Rose gasped. The look in his eyes was even more fearful now – almost desperate.

“What?”

“Come with me,” he said again, stepping forward to take her hands in his. “You’ve always wanted to see more than just this valley, more than just this town. You deserve more than this, Rose. Let me give it to you—”

“I can’t,” she said, pulling away, suddenly afraid. Daniel made no effort to stop her. He only held her gaze, looking into her eyes, before she turned away and left the room.

***

The next thing to happen was the death of Micah Kingsley.

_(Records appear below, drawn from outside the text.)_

/-- The Equinox that serves refuses a plan that it or another module cannot accept (R368). -/
theorem State.askSwitch_refuses (hown : c.server = s.part.peer) (h : s.planOk s.job c.req.plan = none ∨ c.refused = true) :
    s.askSwitch c = some (s.refusePlan c) := by
  unfold State.askSwitch
  dsimp only
  split
  · rw [if_pos hown]
  · next hok => rw [if_pos ⟨hown, h.resolve_left (by simp [hok])⟩]

/-- The state in which the switch has been asked, or the answer is given. -/
def State.asked (s : State) (c : CircRun) : State := s.updJob (fun j => { j with circ := some { c with lightAt := some s.time } })

/-- A module that does not serve refuses a plan that it cannot accept (R368). -/
theorem State.askSwitch_declines (hown : c.server ≠ s.part.peer) (h : s.planOk s.job c.req.plan = none) :
    s.askSwitch c = some ((s.asked c).tellEquinox (.circHeld false) c.server) := by
  simp [State.askSwitch, h, hown, State.asked]

/-- With every lit group kept by a plan that is accepted, no old circuit has to drain: the switch is asked, or the Equinox that serves
is answered (R61). -/
theorem State.askSwitch_asks {gs : List Group} (hok : s.planOk s.job c.req.plan = some gs)
    (hserve : c.server = s.part.peer → c.refused = false) (hkept : ∀ g ∈ s.litGroups, g ∈ gs) :
    s.askSwitch c = some (if c.server = s.part.peer then s.asked c else (s.asked c).tellEquinox (.circHeld true) c.server) := by
  have hquiet : s.removedQuiet gs = true := by
    simp only [State.removedQuiet, List.all_eq_true, Bool.or_eq_true, List.contains_iff_mem]
    exact fun g hg => .inl (hkept g hg)
  simp only [State.askSwitch, hok]
  rw [if_neg (by simpa using hserve), if_pos hquiet]
  rfl

/-- What the Equinox of this module takes of what heads a pair queue of its job (R45). -/
theorem execDeliver_equinox (hdst : k.dst = s.here .equinox) (hp : s.headOf k = some p) (hj : p.job = s.job.tag)
    (hu : (s.popNet k).deliverEquinox p = some u) : exec (.deliver k) s = .next u := by
  rw [exec_deliver, execDeliver, hp]
  simp only [hdst, hj, State.here, ne_eq, not_true, if_false, false_and, and_false, State.deliverHere]
  rw [hu]

/-- Every answer about its new groups has come, and nothing is unacknowledged: the plan is in force (R358, R368). -/
theorem State.takeCircTrained_last {q : Peer} (hc : s.job.circ = some c) (hraised : c.raised = false) (hlit : c.lit = true)
    (hfar : c.far = [q]) (hq : ∀ x ∈ s.streams, x.copies = []) :
    s.takeCircTrained q true = (s.updJob (fun j => { j with circ := some { c with far := [] } })).circLit { c with far := [] } := by
  simp only [State.takeCircTrained, hc, hraised, hlit, hfar]
  simpa using State.light_of_quiet (s := s.updJob _) hq _

/-- A module whose new groups have not trained has the plan refused (R368). -/
theorem State.takeCircTrained_fails {q : Peer} (hc : s.job.circ = some c) (hraised : c.raised = false) (hlit : c.lit = true)
    (hfar : q ∈ c.far) : s.takeCircTrained q false = s.refusePlan c := by
  simp [State.takeCircTrained, hc, hraised, hlit, hfar]

/-- A module that is asked to light an accepted plan answers whether its new groups have trained (R368). -/
theorem State.takeCircLight_answers {gs : List Group} (hc : s.job.circ = some c) (hok : s.planOk s.job c.req.plan = some gs) :
    s.takeCircLight = (if s.groupsTrain gs then s.tryPlan c gs else s).tellEquinox (.circTrained (s.groupsTrain gs)) c.server := by
  simp only [State.takeCircLight, hc, hok]
  cases h : s.groupsTrain gs <;> simp

theorem State.job_tryPlan (s : State) (c : CircRun) (gs : List Group) :
    (s.tryPlan c gs).job = { s.job with
      circ := some { c with lit := true, before := s.litGroups.map (fun g => (g.first, g.size, g.peer)) } } :=
  State.job_updJob (s.lightPlan gs) _

/-- A plan lit everywhere, with nothing unacknowledged, is in force (R358). -/
theorem execPlanLit_lit (hc : s.job.circ = some c) (hraised : c.raised = false) (hlit : c.lit = true) (hasked : c.asked = true)
    (hq : ∀ x ∈ s.streams, x.copies = []) : exec .planLit s = .next (s.circLit c) := by
  rw [exec_planLit, execPlanLit, hc]
  simp [hraised, hlit, hasked, State.lightMoves_of_quiet hq]

/-- The request at the Equinox that serves it, with every module held and the switch asked at a time. -/
structure SwitchAsked (s : State) (c : CircRun) (at_ : Word) : Prop where
  circ : s.job.circ = some c
  waiting : c.waiting = []
  far : c.far = []
  own : c.server = s.part.peer
  lightAt : c.lightAt = some at_
  dark : c.lit = false
  raised : c.raised = false

theorem SwitchAsked.ready {at_ : Word} (h : SwitchAsked s c at_) : s.circReady = some c := by
  simp [State.circReady, h.circ, h.waiting, h.far, h.own, h.raised]

/-- The request as it is once its plan is lit and the other modules are asked to light theirs. -/
def State.litCirc (s : State) (c : CircRun) : CircRun :=
  { c with far := s.others, lit := true, before := s.litGroups.map (fun g => (g.first, g.size, g.peer)) }

/-- The switch reports in time, and every new group trains: the plan is lit, and the other modules are asked to light theirs
(R368). -/
theorem execPlanLit_trains {at_ : Word} {gs : List Group} (h : SwitchAsked s c at_) (hok : s.planOk s.job c.req.plan = some gs)
    (htrain : s.groupsTrain gs = true) (htime : s.time.toNat ≤ at_.toNat + 1000000000) :
    let u := s.tryPlan { c with far := s.others } gs
    exec .planLit s = .next (if s.others = [] then u.light (s.litCirc c)
      else s.others.foldl (fun s p => s.tellEquinox .circLight p) u) := by
  intro u
  have hu : u.job.circ = some (s.litCirc c) := by rw [State.job_tryPlan]; rfl
  rw [exec_planLit, execPlanLit, h.circ]
  have hready : s.circReady.bind (·.lightAt) = some at_ := by rw [h.ready]; exact h.lightAt
  dsimp only
  rw [if_neg (by simp [h.raised]), if_neg (by simp [h.dark]), hready, hok]
  dsimp only
  rw [if_neg (by simp [htrain, htime])]
  exact congrArg (fun o : Option CircRun => (match o with
    | some d => .next (if s.others = [] then u.light d else s.others.foldl (fun s p => s.tellEquinox .circLight p) u)
    | none => .next u : Out)) hu

theorem execSwitchRefusedPlan_refuses {at_ : Word} (h : SwitchAsked s c at_) :
    exec .switchRefusedPlan s = .next (s.refusePlan c) := by
  rw [exec_switchRefusedPlan, execSwitchRefusedPlan, h.ready]
  simp [h.lightAt, h.dark]

theorem execCircTimeout_refuses {at_ : Word} (h : SwitchAsked s c at_) (htime : at_.toNat + 1000000000 ≤ s.time.toNat) :
    exec .circTimeout s = .next (s.refusePlan c) := by
  rw [exec_circTimeout, execCircTimeout, h.circ]
  simp only [h.lightAt, h.own, h.raised, h.dark]
  exact if_neg (by simpa using htime)

/-! ### The clauses of the statement -/

/-- The plan in hand refused in the step that counts the last acknowledgement leaves the circuits as they were. -/
theorem State.counted_refused (hdark : c.lit = false) :
    planRefused s ((s.counted k c).refusePlan (c.without k.src.agent)) c.req ∧
      ((s.counted k c).refusePlan (c.without k.src.agent)).links = s.links ∧
      ((s.counted k c).refusePlan (c.without k.src.agent)).peers = s.peers :=
  State.refusePlan_dark (.counted s k c) rfl rfl rfl hdark

/-- The last acknowledgement of this module, with no other module to wait for: `asked` is the request once the switch is asked or
the answer given. -/
theorem hold_completes (hc : s.job.circ = some c) (hk : s.nextAck = some k)
    (hlast : c.waiting.filter (fun a => a ≠ k.src.agent) = []) (hfar : c.far = []) (hnone : c.lightAt = none) :
    let asked : CircRun := { c with waiting := [], lightAt := some s.time }
    (c.server = s.part.peer → c.lit = false → s.planOk s.job c.req.plan = none ∨ c.refused = true →
      ∃ t, exec .holdAck s = .next t ∧ planRefused s t c.req ∧ t.links = s.links ∧ t.peers = s.peers) ∧
    (∀ gs, c.server = s.part.peer → c.refused = false → s.planOk s.job c.req.plan = some gs → (∀ g ∈ s.litGroups, g ∈ gs) →
      ∃ t, exec .holdAck s = .next t ∧ t.job.circ = some asked ∧ t.job.tgen = s.job.tgen) ∧
    (c.server ≠ s.part.peer → s.planOk s.job c.req.plan = none →
      ∃ t, exec .holdAck s = .next t ∧ t.job.circ = some asked ∧ told s t c.server (.circHeld false)) ∧
    (∀ gs, c.server ≠ s.part.peer → s.planOk s.job c.req.plan = some gs → (∀ g ∈ s.litGroups, g ∈ gs) →
      ∃ t, exec .holdAck s = .next t ∧ t.job.circ = some asked ∧ told s t c.server (.circHeld true)) := by
  intro asked
  have hheld : (c.without k.src.agent).held = true := by
    rw [CircRun.held, CircRun.without]
    simp only [hlast, hfar, hnone]
    rfl
  have hstep : ∀ u, (s.counted k c).askSwitch (c.without k.src.agent) = some u → exec .holdAck s = .next u := fun u hu => by
    rw [execHoldAck_counts hc hk, if_pos hheld, hu]
    rfl
  have hasked : ((s.counted k c).asked (c.without k.src.agent)).job = { s.job with circ := some asked } := by
    rw [State.asked, State.job_updJob, State.job_counted, CircRun.without, hlast]
    rfl
  have hok : (s.counted k c).planOk (s.counted k c).job (c.without k.src.agent).req.plan = s.planOk s.job c.req.plan :=
    s.planOk_counted k c _
  refine ⟨fun hown hdark hbad => ?_, fun gs hown hgood hplan hkept => ?_, fun hown hplan => ?_, fun gs hown hplan hkept => ?_⟩
  · exact ⟨_, hstep _ (State.askSwitch_refuses hown (hok.symm ▸ hbad)), State.counted_refused hdark⟩
  · refine ⟨_, hstep _ (State.askSwitch_asks (hok.trans hplan) (fun _ => hgood) hkept), ?_⟩
    rw [if_pos (show (c.without k.src.agent).server = (s.counted k c).part.peer from hown), hasked]
    exact ⟨rfl, rfl⟩
  · exact ⟨_, hstep _ (State.askSwitch_declines hown (hok.trans hplan)), congrArg Job.circ hasked, State.post_lastIs ..⟩
  · refine ⟨_, hstep _ (State.askSwitch_asks (hok.trans hplan) (fun h => absurd h hown) hkept), ?_⟩
    rw [if_neg (show (c.without k.src.agent).server ≠ (s.counted k c).part.peer from hown)]
    exact ⟨congrArg Job.circ hasked, State.post_lastIs ..⟩

/-- The lit plan of this module is asked for by the Equinox that serves. -/
theorem light_asked {gs : List Group} (hc : s.job.circ = some c) (hok : s.planOk s.job c.req.plan = some gs) :
    let t := (s.popNet k).takeCircLight
    t.job.tgen = s.job.tgen ∧ told s t c.server (.circTrained (s.groupsTrain gs)) ∧
      (s.groupsTrain gs = true → t.job.circ = some { c with
        lit := true, before := s.litGroups.map (fun g => (g.first, g.size, g.peer)) }) ∧
      (s.groupsTrain gs = false → t.job.circ = some c ∧ t.links = s.links) := by
  intro t
  have ht : t = (if s.groupsTrain gs then (s.popNet k).tryPlan c gs else s.popNet k).tellEquinox
      (.circTrained (s.groupsTrain gs)) c.server :=
    State.takeCircLight_answers (s := s.popNet k) hc ((State.planOk_congr (s := s) (u := s.popNet k) rfl rfl rfl rfl rfl _).trans hok)
  cases htr : s.groupsTrain gs
  · rw [htr] at ht
    rw [ht]
    exact ⟨rfl, State.post_lastIs .., nofun, fun _ => ⟨hc, rfl⟩⟩
  · rw [htr] at ht
    have hjob : t.job = ((s.popNet k).tryPlan c gs).job := by rw [ht]; rfl
    rw [State.job_tryPlan] at hjob
    refine ⟨by rw [hjob]; rfl, ?_, fun _ => by rw [hjob]; rfl, nofun⟩
    rw [ht]
    exact State.post_lastIs ..

/-- Settles O53: each notice, answer and timeout is an equation of its step; what it posts and leaves is that of `NetSide`. -/
theorem circuitsChangeAfterAHold : Obligations.circuits_change_after_a_hold := by
  intro s held tells done risen refused ended litNow
  refine ⟨fun r rest hq hrun hnone hsw => ?_, fun k n hsrc => ⟨fun hh => ?_, fun hh => ?_⟩, fun c k hc hk =>
    ⟨fun hwait => ?_, fun hlast hfar hnone => hold_completes hc hk hlast hfar hnone⟩, fun c hc hraised hlit hasked hquiet => ?_,
    fun c k p hc hraised hdst hp hj => ⟨fun hb hlit hfar hquiet => ?_, fun hb hlit hfar => ?_, fun gs hb hok => ?_⟩,
    fun c k p hc hraised hdst hp hj hb hfar => ?_,
    fun c at_ hc hw hf hown hl hdark hraised => ⟨fun gs hok htrain htime hquiet => ?_, ?_, fun htime => ?_⟩⟩
  · refine ⟨_, execCircRequest_begins hq hrun hnone hsw, ?_⟩
    have hnet := (NetSide.sendNotices (s.updJob (fun j => { j with circs := rest, circ := some (s.newCirc r) }))).trans
      (.tellOthers _ s.others (.circHold r.plan))
    have hjob := hnet.job.trans (State.job_updJob ..)
    refine ⟨congrArg Job.circs hjob, congrArg Job.circ hjob, hnet.sameMemory, fun a ha => ?_, fun q hq => ?_⟩
    · exact State.tellOthers_lastIs (State.sendNotices_lastIs (u := s.updJob _) rfl ha) (State.ne_equinox_of_mem_holdAgents ha) _
    · exact State.tellOthers_told (NetSide.sendNotices _).part hq _
  · exact ⟨_, execHoldNotice_core hsrc hh, by simp, State.post_lastIs ..⟩
  · exact ⟨_, execHoldNotice_engine hsrc hh,
      congrArg Engine.holding ((s.popNet k).engineAt_updEngine_self n (fun q => { q with holding := true })), State.post_lastIs ..⟩
  · have hnot : (c.without k.src.agent).held = false := by
      simp only [CircRun.held, CircRun.without, Bool.and_eq_false_iff, List.isEmpty_eq_false_iff]
      exact .inl hwait
    rw [execHoldAck_counts hc hk, hnot]
    exact ⟨_, rfl, rfl, by simp [State.job_counted, CircRun.without]⟩
  · exact ⟨_, execPlanLit_lit hc hraised hlit hasked hquiet, State.circLit_inForce ⟨rfl, rfl, rfl⟩ rfl rfl fun _ => rfl⟩
  · refine ⟨_, execDeliver_equinox hdst hp hj (by rw [State.deliverEquinox, hb]), ?_⟩
    rw [State.takeCircTrained_last (s := s.popNet k) hc hraised hlit hfar hquiet]
    exact State.circLit_inForce ((NetSide.popNet s k).sameModules.trans (.updJob _ rfl)) rfl rfl fun _ => rfl
  · refine ⟨_, execDeliver_equinox hdst hp hj (by rw [State.deliverEquinox, hb]), ?_⟩
    rw [State.takeCircTrained_fails (s := s.popNet k) hc hraised hlit hfar, State.refusePlan_links]
    refine ⟨State.refusePlan_refuses (NetSide.popNet s k).sameModules rfl, ?_⟩
    unfold State.restorePlan
    split <;> rfl
  · exact ⟨_, execDeliver_equinox hdst hp hj (by rw [State.deliverEquinox, hb]), light_asked hc hok⟩
  · have htook : (s.popNet k).takeCircRaised p.src.peer = (s.popNet k).circOver { c with far := [] } := by
      simp [State.takeCircRaised, show (s.popNet k).job.circ = some c from hc, hraised, hfar]
    obtain ⟨hnone, htgen, hdone⟩ := State.circOver_completes (s := s) (u := s.popNet k) rfl { c with far := [] }
    refine ⟨_, execDeliver_equinox hdst hp hj (by rw [State.deliverEquinox, hb]), ?_⟩
    rw [htook]
    exact ⟨hnone, htgen, hdone⟩
  · have h : SwitchAsked s c at_ := ⟨hc, hw, hf, hown, hl, hdark, hraised⟩
    refine ⟨_, execPlanLit_trains h hok htrain htime, fun hnone => ?_, fun hsome => ?_⟩
    · rw [if_pos hnone, State.light_of_quiet (s := s.tryPlan _ gs) hquiet]
      exact State.circLit_inForce (.tryPlan s _ gs) rfl rfl fun hne => absurd hnone hne
    · rw [if_neg hsome]
      have hjob := (NetSide.tellOthers (s.tryPlan { c with far := s.others } gs) s.others .circLight).job
      rw [State.job_tryPlan] at hjob
      exact ⟨by dsimp only [litNow]; rw [hjob], by rw [hjob], fun q hq => State.tellOthers_told rfl hq _⟩
  · have h : SwitchAsked s c at_ := ⟨hc, hw, hf, hown, hl, hdark, hraised⟩
    exact ⟨_, execSwitchRefusedPlan_refuses h, State.refusePlan_dark ⟨rfl, rfl, rfl⟩ rfl rfl rfl hdark⟩
  · have h : SwitchAsked s c at_ := ⟨hc, hw, hf, hown, hl, hdark, hraised⟩
    exact ⟨_, execCircTimeout_refuses h htime, State.refusePlan_dark ⟨rfl, rfl, rfl⟩ rfl rfl rfl hdark⟩

end Sys2Proof.Machine
end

No one would really say what exactly happened, but Micah Kingsley was dead and three of his friends had been beaten up real bad. “Damned shame”, old Mordecai said when he came in and took his seat of honor. Those same sentiments were expressed by all of the Old Prospero’s regulars, and so they gave something of a wake – the best one he’d receive, really – for Micah. When Rose looked out the front window to watch the gathering of the sidewalk revival, she wondered how many of these smiling Christians would take time to offer a prayer, silent or not, for the soul of Micah Kingsley. After that, the boys from Junctiontown stopped coming into the Lambert.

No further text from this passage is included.